As a man and a lawyer, Hira’s demise is a great loss not only to the Bar but to his family and friends as well. He will be greatly missed by those who knew him well.
Hira was born in the village of Dhunda, Punjab in India on 21 September 1938 and came to Malaya in 1939. He had a difficult childhood as he lost his father at a tender age and had to support himself and his widowed mother by working part time at various odd jobs such as petrol pump attendant, watchman and junior laboratory assistant while still pursuing his studies. After completing Form Six he left for the United Kingdom for teachers’ training in Brinsford Lodge in 1960 and obtained his certificate in Education from the University of Birmingham in 1962. Upon his return, he taught at Anderson School Ipoh till he left for England as a Federal scholar to read law at the College of Law, Chancery Lane, London.

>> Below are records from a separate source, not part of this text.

-- ==== Sys2Proof/Proofs/StdFnB.lean ====
section
/-! Standard functions Bh and Dh return the fields of the entry that ECX selects (42_std_fnB_to_fn10.md).

Each function has one selection law for every class of ECX, and every entry it can select has a good shape. So one
execution shows the fields of the function's entry at the input ECX, and each clause of a statement rewrites that entry
by the selection law of its own ECX. -/

namespace Sys2Proof.Machine

/-! ## Registers that are one field -/

/-- The bits 31:0 of a register are the register. -/
@[simp] theorem bitsOf_whole (v : Word) : bitsOf v 31 0 = v := BitVec.extractLsb'_eq_self

/-- A register that is one field of 32 bits shows exactly that field. -/
theorem Register.shownBy_whole {x v : Word} : Register.shownBy [⟨31, 0, x⟩] v ↔ v = x := by
  rw [Register.shownBy_cons, bitsOf_whole, and_iff_left (Register.shownBy_nil.mpr trivial)]

/-- A register promised to be zero shows that it is zero. -/
theorem Register.shownBy_zeroRegister {v : Word} : Register.shownBy zeroRegister v ↔ v = 0 := Register.shownBy_whole

/-- ECX of the two CET components: the bit U/S set, the rest 0 (R163, R164). -/
theorem shownBy_cetEcx {v : Word} :
    Register.shownBy [⟨31, 1, 0⟩, ⟨0, 0, 1⟩] v ↔ bitsOf v 31 1 = 0 ∧ bitsOf v 0 0 = 1 := by
  simp only [Register.shownBy_cons, Register.shownBy_nil, and_true]

section
variable {cfg : Cfg} {env : Env} {sub : Word}

/-! ## Function Bh: what ECX selects -/

/-- Level 0 of an implemented hierarchy is the thread level (R142). -/
theorem leaf0000_000B_of_thread (h : 1 ≤ cfg.FnB_Levels) : leaf0000_000B cfg env 0 = leaf0000_000B_x0 cfg env 0 :=
  if_pos ⟨rfl, h⟩

/-- A level number that is not below the number of levels selects the unimplemented level (R148). -/
theorem leaf0000_000B_of_unimplemented (h : cfg.FnB_Levels.val ≤ sub.toNat) :
    leaf0000_000B cfg env sub = leaf0000_000B_unimplemented := by
  have not_thread : ¬(sub = 0 ∧ 1 ≤ cfg.FnB_Levels) := by
    rintro ⟨rfl, h1⟩
    exact absurd (Nat.le_trans (Fin.le_def.mp h1) h) (by decide)
  have not_core : ¬(sub = 1 ∧ 2 ≤ cfg.FnB_Levels) := by
    rintro ⟨rfl, h2⟩
    exact absurd (Nat.le_trans (Fin.le_def.mp h2) h) (by decide)
  rw [leaf0000_000B, if_neg not_thread, if_neg not_core]

/-- Whatever level ECX selects, the entry has a good shape. -/
theorem shapeOk_leaf0000_000B (cfg : Cfg) (env : Env) (sub : Word) : (leaf0000_000B cfg env sub).ShapeOk := by
  unfold leaf0000_000B
  split_ifs <;> exact ⟨rfl, rfl, rfl, rfl⟩

/-! ## Function Dh: what ECX selects -/

/-- Subfunction 0 selects the masks and sizes (R149). -/
theorem leaf0000_000D_sub0 : leaf0000_000D cfg env 0 = leaf0000_000D_x0 cfg env 0 := rfl

/-- Subfunction 1 selects the features and the compact size (R149). -/
theorem leaf0000_000D_sub1 : leaf0000_000D cfg env 1 = leaf0000_000D_x1 cfg env 1 := rfl

/-- Every subfunction above 3Eh selects the zeros (R168). -/
theorem leaf0000_000D_of_above (h : 0x3E < sub) : leaf0000_000D cfg env sub = leaf0000_000D_zero := by
  have h0 : sub ≠ 0 := by bv_omega
  have h1 : sub ≠ 1 := by bv_omega
  rw [leaf0000_000D, if_neg h0, if_neg h1, if_pos h]

/-- The subfunctions from 2 to 3Eh are none of those that `leaf0000_000D` serves without looking at a class. -/
theorem component_subfunction (h2 : 2 ≤ sub) (h3E : sub ≤ 0x3E) : sub ≠ 0 ∧ sub ≠ 1 ∧ ¬ 0x3E < sub :=
  ⟨by bv_omega, by bv_omega, BitVec.not_lt.mpr h3E⟩

/-- An unimplemented component selects the zeros (R151). -/
theorem leaf0000_000D_of_unimplemented (h2 : 2 ≤ sub) (h3E : sub ≤ 0x3E) (hc : cfg.fnDClass sub = .unimplemented) :
    leaf0000_000D cfg env sub = leaf0000_000D_zero := by
  obtain ⟨h0, h1, hle⟩ := component_subfunction h2 h3E
  rw [leaf0000_000D, if_neg h0, if_neg h1, if_neg hle, hc]

/-- An implemented component selects its own entry (R149). -/
theorem leaf0000_000D_of_implemented (h2 : 2 ≤ sub) (h3E : sub ≤ 0x3E) (hc : cfg.fnDClass sub = .implemented) :
    leaf0000_000D cfg env sub = leaf0000_000D_implemented cfg env sub := by
  obtain ⟨h0, h1, hle⟩ := component_subfunction h2 h3E
  rw [leaf0000_000D, if_neg h0, if_neg h1, if_neg hle, hc]

/-- Whatever implemented subfunction ECX selects, the entry has a good shape. -/
theorem shapeOk_leaf0000_000D_implemented (cfg : Cfg) (env : Env) (sub : Word) :
    (leaf0000_000D_implemented cfg env sub).ShapeOk := by
  unfold leaf0000_000D_implemented
  split_ifs <;> exact ⟨rfl, rfl, rfl, rfl⟩

/-- Whatever subfunction ECX selects, the entry has a good shape. -/
theorem shapeOk_leaf0000_000D (cfg : Cfg) (env : Env) (sub : Word) : (leaf0000_000D cfg env sub).ShapeOk := by
  unfold leaf0000_000D
  split_ifs
  · exact ⟨rfl, rfl, rfl, rfl⟩
  · exact ⟨rfl, rfl, rfl, rfl⟩
  · exact ⟨rfl, rfl, rfl, rfl⟩
  · cases cfg.fnDClass sub
    case unimplemented => exact ⟨rfl, rfl, rfl, rfl⟩
    case implemented => exact shapeOk_leaf0000_000D_implemented cfg env sub
    case undescribed => exact ⟨rfl, rfl, rfl, rfl⟩

end

/-! ## The executions -/

section
variable {s : State}

/-- CPUID at function Bh in range shows the fields of the level that ECX selects. -/
theorem exec_0000_000B_showsFields (hx : s.mayExecute) (hfn : s.readReg .eax = 0x0000000B)
    (hr : 0x0000000B ≤ s.cfg.LFuncStd) :
    ∃ t, exec .cpuid s = .next t ∧ t.ShowsFields (leaf0000_000B s.cfg s.env (s.readReg .ecx)) :=
  exec_standard_showsFields hx hfn (by decide) hr rfl (shapeOk_leaf0000_000B ..) rfl

/-- CPUID at function Dh in range shows the fields of the subfunction that ECX selects. -/
theorem exec_0000_000D_showsFields (hx : s.mayExecute) (hfn : s.readReg .eax = 0x0000000D)
    (hr : 0x0000000D ≤ s.cfg.LFuncStd) :
    ∃ t, exec .cpuid s = .next t ∧ t.ShowsFields (leaf0000_000D s.cfg s.env (s.readReg .ecx)) :=
  exec_standard_showsFields hx hfn (by decide) hr rfl (shapeOk_leaf0000_000D ..) rfl

/-- A state that shows the zeros of function Dh holds 0 in all four registers (R151, R168). -/
theorem holds_of_showsFields_zero {t : State} (h : t.ShowsFields leaf0000_000D_zero) : t.holds ⟨0, 0, 0, 0⟩ :=
  ⟨Register.shownBy_zeroRegister.mp h.eax, Register.shownBy_zeroRegister.mp h.ebx,
    Register.shownBy_zeroRegister.mp h.ecx, Register.shownBy_zeroRegister.mp h.edx⟩

end

/-! ## Function Bh -/

/-- Settles O19: ECX selects the thread level or the unimplemented one. -/
theorem function0000_000B : Obligations.Function0000_000B := by
  intro s hx hfn hr
  obtain ⟨t, ht, hshow⟩ := exec_0000_000B_showsFields hx hfn hr
  refine ⟨t, ht, fun hsub hlevel => ?thread, fun hlevel => ?unimplemented⟩
  case thread =>
    rw [hsub, leaf0000_000B_of_thread hlevel] at hshow
    obtain ⟨ha, hb, hc, -⟩ := hshow
    simp only [leaf0000_000B_x0, fn0000_000B_EAX_x0, fn0000_000B_EBX_x0, fn0000_000B_ECX_x0, Register.shownBy_cons,
      Register.shownBy_nil, and_true] at ha hb hc
    exact ⟨ha, hb, hsub ▸ hc⟩
  case unimplemented =>
    rw [leaf0000_000B_of_unimplemented hlevel] at hshow
    exact Register.shownBy_zeroRegister.mp hshow.eax

/-! ## Function Dh -/

/-- Settles O21: the fields of subfunctions 0 and 1, read off their entries. -/
theorem function0000_000DMasks : Obligations.Function0000_000DMasks := by
  intro s hx hfn hr
  obtain ⟨t, ht, hshow⟩ := exec_0000_000D_showsFields hx hfn hr
  refine ⟨t, ht, fun hsub => ?masks, fun hsub => ?features⟩
  case masks =>
    rw [hsub, leaf0000_000D_sub0] at hshow
    exact ⟨Register.shownBy_whole.mp hshow.eax, Register.shownBy_whole.mp hshow.ecx,
      Register.shownBy_whole.mp hshow.edx⟩
  case features =>
    rw [hsub, leaf0000_000D_sub1] at hshow
    have hac := And.intro hshow.eax hshow.ecx
    simpa only [leaf0000_000D_x1, fn0000_000D_EAX_x1, fn0000_000D_ECX_x1, Register.shownBy_cons, Register.shownBy_nil,
      and_true, and_assoc] using hac

/-- Settles O23: an implemented component shows the fields of its own entry; the zeros come from the class or from the
range of ECX. -/
theorem function0000_000DComponents : Obligations.Function0000_000DComponents := by
  intro s hx hfn hr
  obtain ⟨t, ht, hshow⟩ := exec_0000_000D_showsFields hx hfn hr
  refine ⟨t, ht, fun hsub hc => ?ymm, fun hsub hc => ?cetUser, fun hsub hc => ?cetSupervisor, fun hsub hc => ?lwp,
    fun h2 h3E hc => ?unimplemented, fun habove => ?above⟩
  case ymm =>
    rw [hsub, leaf0000_000D_of_implemented (by decide) (by decide) hc] at hshow
    exact ⟨Register.shownBy_whole.mp hshow.eax, Register.shownBy_whole.mp hshow.ebx⟩
  case cetUser =>
    rw [hsub, leaf0000_000D_of_implemented (by decide) (by decide) hc] at hshow
    obtain ⟨hUpper, hKind⟩ := shownBy_cetEcx.mp hshow.ecx
    exact ⟨Register.shownBy_whole.mp hshow.eax, Register.shownBy_whole.mp hshow.ebx, hUpper, hKind,
      Register.shownBy_whole.mp hshow.edx⟩
  case cetSupervisor =>
    rw [hsub, leaf0000_000D_of_implemented (by decide) (by decide) hc] at hshow
    obtain ⟨hUpper, hKind⟩ := shownBy_cetEcx.mp hshow.ecx
    exact ⟨Register.shownBy_whole.mp hshow.eax, Register.shownBy_whole.mp hshow.ebx, hUpper, hKind,
      Register.shownBy_whole.mp hshow.edx⟩
  case lwp =>
    rw [hsub, leaf0000_000D_of_implemented (by decide) (by decide) hc] at hshow
    exact ⟨Register.shownBy_whole.mp hshow.eax, Register.shownBy_whole.mp hshow.ebx⟩
  case unimplemented =>
    rw [leaf0000_000D_of_unimplemented h2 h3E hc] at hshow
    exact holds_of_showsFields_zero hshow
  case above =>
    rw [leaf0000_000D_of_above habove] at hshow
    exact holds_of_showsFields_zero hshow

On 13 October 1969, Hira was admitted to the Honourable Society of Lincoln’s Inn. He was an active scholar while he was in England and together with other progressive law students formed the Kesatuan Penuntut Undang-Undang Malaysia in Britain and EIRE in September 1970, a multiracial, non-political law society which is still active till today. Hira was the inaugural president.
On 18 July 1974, Hira was called to the English Bar and later joined the Judicial and Legal Service when he returned to Malaysia. I first got to know Hira when I was serving as a Magistrate in the Magistrates’ Courts in Ipoh. On my transfer to Teluk Intan, Hira was appointed to take over my position. From then on Hira and I became good friends and later colleagues at the Bar.
In 1975, Hira married Asbir Kaur, who is also a fellow member of the Bar. Hira left the Judicial and Legal Service in 1982 and was admitted as an Advocate and Solicitor of the High Court of Malaya on 27 February 1982. He then joined his wife and became a partner in Asbir, Hira Singh & Co. Hira was the proud father of 2 daughters and a son. Both daughters, Anit and Navit are also Advocates & Solicitors and are now practising in Asbir, Hira Singh & Co. while his son, Hanmol is an investment banker with Rothschild.
During his career as a legal practitioner, Hira had appeared and argued before the Malaysian Courts at all levels and also at the Privy Council. Besides that, Hira was also consulted on several international trade disputes in the United Kingdom, Australia, Hong Kong, Singapore and Germany.
No point of law was too small and no jurisdiction was too remote to be researched and he knew his library well. To start his research on the law applicable, he would look into his “core” books behind his desk.
Some of Hira’s prominent cases were reported in the Malayan Law Journal. These cases include Keng Soon Finance Bhd v MK Retnam Holdings Sdn Bhd & Bhagat Singh s/o Surain Singh, a Privy Council’s case; Raja Letchumi d/o Ramarajoo v The Hong Kong & Shanghai Banking Corp Bhd, Commonwealth of Australia v Midford (Malaysia) Sdn Bhd & Anor, The Co-Operative Central Bank Ltd v Feyen Development Sdn Bhd, and United Malayan Banking Corp Bhd v Richland Trade & Development Sdn Bhd all of which were argued before the Federal Court.
There were also reports on Hira’s cases in the Current Law Journal and these include Dial Kaur d/o Tara Singh v Mann Foong Realty Sdn Bhd and Asiah bte Kamsah v Dr. Awtar Singh & 2 Ors. Further, one of Hira’s cases, Che Wan Development Sdn Bhd v Co-Operative Central Bank Ltd has been reported in the Australian Corporation Law and Securities Reports for the year 1990 and was reviewed in the Australian Corporation Law Bulletin for the month of June 1990 and the Halsbury Laws of England Monthly Review for the month of September 1990.
Hira had always insisted that all bundles of documents and authorities be well prepared. He appreciated good work by his associates and was quick to compliment when satisfied. He always had time for members of the Bar who wanted to discuss the law or had a problem to bounce off him.
Sadly, Hira’s health began to deteriorate after mid 2000. Despite his ailing health, he continued to practise and fought for his clients till May 2001 and continued coming to the office till May 2002. I believe Hira had enjoyed his life to the fullest practising as a lawyer. Law was his passion and he demonstrated his love for it in his outstanding performances in the Courts. Hira was man who did not know the meaning of the word “impossible” as everything to him was possible and could be achieved.
Mr Hira Singh, you have left your footprints in our lives. They will not be erased but shall be cherished always by your family and friends.